6,7 193 tys. ocen
6,7 10 1 193489
5,8 62 krytyków
Spectre
powrót do forum filmu Spectre

Bond bezbarwny, bez duszy i charakteru, scenariusz chaotyczny, bez sensu i bez pomysłu. Oto w skrócie "Spectre"! Choć widowiskowo - jest to film spektakularny! Ale, al nawet najlepsi aktorzy i najlepsze efekty specjalne nie potrafią udźwignąć tego Bonda. Szkoda, bo cała seria z Craigiem miała swój klimat i swój pomysł. A tu James Bond jakiś taki obcy, "niecraigowy", są żarty na żenującym poziomie, jest bezbarwna dziewczyna, dla której Bond rzuca wszystko w końcu. A ich miłość, jakżeby inaczej, zaczęła się w pociągu po tym, jak wyrzucili z niego ścigającego ich mordercę po zaciętej walce - to co teraz robimy James? Ano seksi, choć bez szczegółów, tylko buzi-buzi i cięcie. W tym Bondzie nie jest absolutnie erotycznie, a między Jamesem i dziewczyną jest tyle chemii, ile między kuzynostwem. Ba! Rodzeństwem. Jest i Monica Bellecci całe 5 minut na ekranie, znika z niego równie szybko, jak się na nim pojawiła i nawet nie wiemy, co się z nią później dzieje. Choć jej rola była bardzo efektowna... Jest i Waltz, którego uwielbiam, ale któremu dać swastykę i będzie to wypisz wymaluj ta sama postać, co w "Bękartach Wojny". Jest i powtarzanie tych samych wyświechtanych schematów z bardzo tajną organizacją i znów Waltz, który na końcu krzyczy - To ja jestem sprawcą twoich wszystkich cierpień James, buahahaha! Karykatura postaci. Serio. Wszystkich. Montaż jest chaotyczny, wątki nierozwiązane, niepotrzebne, jak z torturowaniem Jamesa (czyli nic mu się nie stało z mózgiem, yyyyy?). Co z kotem? I najlepszy misiaczek, związana dziewczyna... zaraz przy bombie! Znajdź ją James! - Krzyczy Waltz wsiada w helikopter i ucieka. James ma 3 minuty i ją znajduje. Ufff, co za niespodzianka! I ratuje ją nawet rycerskim - Ufasz mi? OOO...Aj law ju James! Ufam ci! O pomstę do nieba woła też make-up. Blizna Waltza to jakieś nieporozumienie. Co scena, to jest w innej pozycji. Idźta na naukę do tych w Walking Dead, oni mają tłum statystów i dają radę, a tu makijażysta poleciał mając do zrobienia jedną szramę... Nie chcąc się czepiać takich idiotycznych szczegółów, ale film na takim poziomie, z takim budżetem, a wydaje się, że kasa poszła tylko na aktorskie gaże i efekty specjalne... Nie tędy droga, panie Mendes...
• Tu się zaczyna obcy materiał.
-- ==== Sys2Proof/Machine/Stops.lean ====
section
/-! DEFINITION. Stops that a leaf orders or an agent delivers, partition saves, `restore`, and the change of a core's stall mode
(R58, R59, R86 to R98). -/

namespace Sys2Proof.Machine

/-- The cause with a code (R87). -/
def causeOf (code : Nat) : Option Cause :=
  [Cause.illegal, .misalign, .tfault, .perm, .scope, .tileOff, .nonrepro, .poison, .mismatch, .sumtype, .sumpoison, .sumspace,
    .shedLost, .shedUnalloc, .quota, .pennant, .brk, .swtrap, .stream, .pasidGone, .preempt, .halt, .repartition].find?
    fun c => c.code == code

noncomputable section

/-- The boundary of the element groups of all members at or below element `e` (R93). -/
def groupFloor (b : State) (ms : List Member) (e : Nat) : Nat :=
  let n := ms.foldl (fun n m => max n (8 * groupBytes b / widest (curDctx b) m)) 1
  e / n * n

/-- Where a convoy can be cut at or below element `e`: at a boundary of the element groups and of the scaled blocks of all members (R93, R136). -/
def cutPlace (b : State) (ms : List Member) (e : Nat) : Nat := stopBoundary (curDctx b) ms b.hart.cur.vstart (groupFloor b ms e)

/-- The operands of a `vwait`. -/
def waitOp : Instr → Option OpVA
  | .vwaitEq f | .vwaitNe f | .vwaitGe f | .vwaitLt f | .vwaitGen f | .vwaitLtn f => some f
  | _ => none

/-- The lowest active element whose location a `vwait` of the convoy has not observed to satisfy its condition; an element outside the scope is not
performed (R174, R179). -/
def waitedTo (b : State) (c : Convoy) : Nat :=
  c.members.zipIdx.foldl (fun k x =>
    match waitOp x.1 with
    | some f =>
      let t := runMembers b ((c.members.take x.2).filterMap memberOf)
      let waits (e : Nat) : Bool :=
        decide (b.hart.cur.vstart ≤ e) && active t f.pred.toNat e && !c.waited.contains (x.2 * 65536 + e) &&
          (match atomReach t t f .load e with
            | (_, .missed, _) => false
            | _ => true)
      (((List.range k).find? waits).getD k)
    | none => k) b.hart.cur.vl

/-- The lowest element whose micro-operation is not complete (R93); of a convoy whose `vwait` has been waiting at the head of the queue, the
lowest that it has not observed to satisfy its condition (R179). When all are complete and the convoy has not retired, no element is named, and the
convoy is done again from `vstart`. DESIGN CHOICE: log entry 92. -/
def preemptIndex (s : State) (c : Convoy) : Nat :=
  let us := uopsOf s c
  let left := (List.range us.length).filter fun n => !s.hart.complete.contains (0, n)
  let k := match left with
    | [] => s.hart.vstart
    | _ => left.foldl (fun k n => min k (((us[n]?).map fun u => u.elem).getD k)) (c.setVl.getD (s.hart.vl, s.hart.vtype)).1
  if c.waited.isEmpty then k
  else
    let b := beginConvoy s c
    max k (groupFloor b (c.members.filterMap memberOf) (waitedTo b c))

/-- What performing the members of a convoy below an element gives: their results up to the element that could be reached, or a condition. -/
inductive CutRun where
  | upTo (r : State) (k : Nat)
  | fault (r : State) (k j : Nat) (t : Trap)

/-- Perform the members below element `k`; where one of them waits, below the element at which it waits (R93). -/
def cutRun (b : State) (ms : List Member) : Nat → Nat → CutRun
  | 0, _ => .upTo b b.hart.cur.vstart
  | fuel + 1, k =>
    if k ≤ b.hart.cur.vstart then .upTo b b.hart.cur.vstart
    else
      let r := runMembers { b with hart := { b.hart with cur := { b.hart.cur with stop := some k } } } ms
      if r.hart.cur.wait.isSome then cutRun b ms fuel (min (k - 1) (cutPlace b ms r.hart.cur.waitAt))
      else
        match r.hart.cur.fault with
        | some (e, j, t) => .fault r e j t
        | none => .upTo r k

/-- The head convoy has been stopped at element `k` with no member at fault: what its members have done below it stands, and it keeps its posted
`vl` and `vtype`; a whole convoy is discarded, but for the checks of linked loads that its issued micro-operations have made (R90, R91, R93, R345). -/
def cutAt (s : State) (c : Convoy) (ms : List Member) (b r : State) (k : Nat) : State :=
  let whole := ms.any fun m => m.whole
  let none' := whole || decide (k ≤ s.hart.vstart)
  let p := if whole && s.hart.issued.any (fun a => a.1 == 0) then ms.foldl keepRelease (b, s) else (if none' then b else r, s)
  let c' := stoppedConvoy c none' (b.hart.cur.vl, b.hart.cur.vtype) r.hart.cur.parts p.1.hart.cur.passed c.taken
  let r := if none' then p.2 else r
  { r with hart := { uncommit r.hart with
      vq := c' :: s.hart.vq.drop 1, streams := s.hart.streams, aq := s.hart.aq, pennants := s.hart.pennants, cur := s.hart.cur,
      pins := if whole then s.hart.pins else dropPins k s.hart.pins } }

/-- How far a stop cuts the head convoy (R93): its members, the state in which they begin, and what performing them gives. -/
def cutHead (s : State) (c : Convoy) : List Member × State × CutRun :=
  let b := beginConvoy s c
  let ms := c.members.filterMap memberOf
  let k := if ms.any fun m => m.whole then 0 else stopBoundary (curDctx b) ms s.hart.vstart (preemptIndex s c)
  (ms, b, cutRun b ms (ms.length + 2) k)

/-- The stores and the combining updates of every hart to the focused hart's scratchpad have been performed: its partition holds them (R93, R96). -/
def settlePartition (s : State) : State :=
  let mine (k : Nat) : Bool := isSpadKey k && (k - 2 ^ 57) / 2 ^ 21 == s.hart.core
  retireWhere (eachHart s (drainWhere mine)) fun c => mine c.key

/-- The sequencer is parked in `gbar`, `wm.wait`, `pn.recv` or `jwait` (R80). -/
def parkedHere (s : State) : Bool :=
  s.hart.park.isSome &&
    (match instrHere s with
      | some (.gbar _) | some (.wmWait _ _) | some (.pnRecvCh2 _) | some (.pnRecvCh4 _) | some (.jwait _) => true
      | _ => false)

/-- A hart is stopped with PREEMPT, REPARTITION or PASID_GONE, charged to no instruction (R86, R93). A pre-emption that meets a trap condition of
the convoy that it cuts gives way to it, and the request stays pending with the leaf (R88). `epc` is the parked instruction when the sequencer is
parked (R80), and otherwise the oldest convoy. DEDUCED: log entry 99. -/
def stopHart (s : State) (t : Trap) : State :=
  match s.hart.vq with
  | [] =>
    let s := roleFor s s.hart.pc
    takeStop (settlePartition s) .none t s.hart.pc s.hart.pc 0 s.hart.vstart 0 0
  | c :: _ =>
    let s := roleFor s c.addr
    let epc := if parkedHere s then s.hart.pc else c.addr
    match cutHead s c with
    | (ms, b, .fault r e j tr) =>
      if t.cause = .preempt then
        let u := stopConvoy s c ms e j tr r.hart.cur.taken r.hart.pennants r.hart.cur.blame
        { u with leaf := u.leaf ++ [.preemptPending s.hart.gangid s.hart.hartid] }
      else takeStop (settlePartition (cutAt s c ms b b s.hart.vstart)) .none t epc s.hart.pc 0 s.hart.vstart 0 0
    | (ms, b, .upTo r k) =>
      let k := if ms.any fun m => m.whole then 0 else k
      takeStop (settlePartition (cutAt s c ms b r k)) .none t epc s.hart.pc 0 k 0 0

/-- The leaf pre-empts the hart (R93). DEDUCED: log entry 54. -/
def execPreempt (s : State) : Out :=
  if s.hart.run = .running then
    .next (stopHart { s with leaf := s.leaf.erase (.preemptPending s.hart.gangid s.hart.hartid) } ⟨.preempt, 0⟩)
  else .next s

/-- The head convoy of a hart that the sequencer or the access queue has stopped is cut as for a pre-emption; a condition that it meets arises again
after `restore` (R60, R88, R92). -/
def cutLate (s : State) : State × Nat :=
  match s.hart.vq with
  | [] => (s, s.hart.vstart)
  | c :: _ =>
    let s := roleFor s c.addr
    match cutHead s c with
    | (ms, b, .upTo r k) => (cutAt s c ms b r k, if ms.any fun m => m.whole then 0 else k)
    | (ms, b, .fault _ e _ _) =>
      match cutRun b ms (ms.length + 2) (cutPlace b ms e) with
      | .upTo r k => (cutAt s c ms b r k, k)
      | .fault _ _ _ _ => (cutAt s c ms b b s.hart.vstart, s.hart.vstart)

/-- A stopped hart whose save has waited goes on with it: its head convoy is cut when that is still to be done, and the frame is saved (R60, R86, R94, R279). -/
def finishStop (s : State) : State :=
  match s.hart.stop with
  | some p =>
    if s.hart.run ≠ .stopped ∨ !p.unsaved then s
    else
      let r := if s.hart.complete.any fun u => u.1 == 0 then cutLate s else (s, s.hart.vstart)
      let t := if p.spad then settlePartition r.1 else r.1
      let t := { t with hart := { t.hart with vstart := r.2 } }
      saveFrame t { p with
        vstart := if p.queue = .access then 0 else r.2, stands := r.2, vdirty := t.hart.vdirty, sdirty := t.hart.sdirty, mdirty := t.hart.mdirty }
  | none => s

/-- A trap or stop is delivered (R86, R88): to the convoy at the head of the vector queue or to the oldest access entry when `epc` names
it, and otherwise to the sequencer's instruction. MISMATCH stops at element `tval` and poisons the summaries that the convoy updates
(R351). A code that R87 does not list is never delivered (log entry 7). -/
def execTrapDelivery (cause : BitVec 8) (tval epc : Word) (member : BitVec 2) (s : State) : Out :=
  match causeOf cause.toNat with
  | none => .next s
  | some c =>
    let t : Trap := ⟨c, tval⟩
    if s.hart.run ≠ .running then .next s
    else if c = .preempt ∨ c = .repartition then .next (stopHart s ⟨c, 0⟩)
    else if c = .pasidGone then .next (stopHart s t)
    else
      match s.hart.vq, s.hart.aq with
      | v :: _, _ =>
        if v.addr = epc then
          let s := roleFor s v.addr
          let k := if c = .mismatch then max s.hart.vstart tval.toNat else s.hart.vstart
          .next (stopConvoy s v (v.members.filterMap memberOf) k member.toNat t v.taken s.hart.pennants none)
        else .next (takeStop (logMismatch s t) .sequencer t epc s.hart.pc member.toNat s.hart.vstart 0 0)
      | [], e :: _ =>
        if e.addr = epc then .next (takeStop (logMismatch s t) .access t epc s.hart.pc 0 s.hart.vstart 0 0)
        else .next (takeStop (logMismatch s t) .sequencer t epc s.hart.pc member.toNat s.hart.vstart 0 0)
      | [], [] => .next (takeStop (logMismatch s t) .sequencer t epc s.hart.pc member.toNat s.hart.vstart 0 0)

/-- What the twins' compare of queued store `n` leaves when it fails again: that store and the later ones of its convoy are not performed, and both twins
trap MISMATCH with the element, or with 0 for a scalar store (R351, R352). The convoy has retired, so the head convoy stays as it is. DEDUCED:
log entry 116. -/
def squashStore (s : State) (n : Nat) : State :=
  match s.hart.storeQ[n]? with
  | none => s
  | some st =>
    let vec := st.queue == .vector
    let rest := s.hart.storeQ.drop (n + 1)
    let t : Trap := ⟨.mismatch, W (if vec then st.elem else 0)⟩
    let sums := if vec then (gotInstrs (gather s st.conv 4).2.1).filterMap updatedSum else []
    let s := { s with hart := { s.hart with
      storeQ := s.hart.storeQ.take n ++ if vec then rest.dropWhile fun q => q.queue == .vector && q.conv == st.conv else rest } }
    let s := sums.foldl (fun s m =>
      dirtyS { s with hart := { s.hart with
        sums := s.hart.sums.set (m % 16) ((s.hart.sums[m % 16]'(Nat.mod_lt _ (by decide))).map poisonSum) (Nat.mod_lt _ (by decide)) } } m) (logMismatch s t)
    takeStop s (if vec then .vector else .sequencer) t (if vec then st.conv else s.hart.pc) s.hart.pc 0 s.hart.vstart 0 0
4/10 za genialną scenę otwierającą, która wbija dosłownie w fotel (choć już w niej coś zgrzyta, bo aż ma się ochotę krzyknąć - rozepnij chłopie swoją za ciasną lansiarską marynarkę! będzie ci łatwiej latać z tym pistoletem!). Druga gwiazdka ogólnie za efekty specjalne, wizualne i dźwiękowe, trzecia dla aktorów (aj law ju Daniel, cóż zrobić....). Czwarta ze sentyment, "Casino Royal" jest jednym z moich ulubionych filmów. Jest od lat w pierwszej piątce.
Miała to być taka kropka nad i zamykająca serię z Craigiem. Zamiast kropki wyszło coś, co nie powinno mieć miejsca.... Nie z takim budżetem, nie z takimi aktorami, nie z taką serią i nie z takim reżyserem. Szkoda.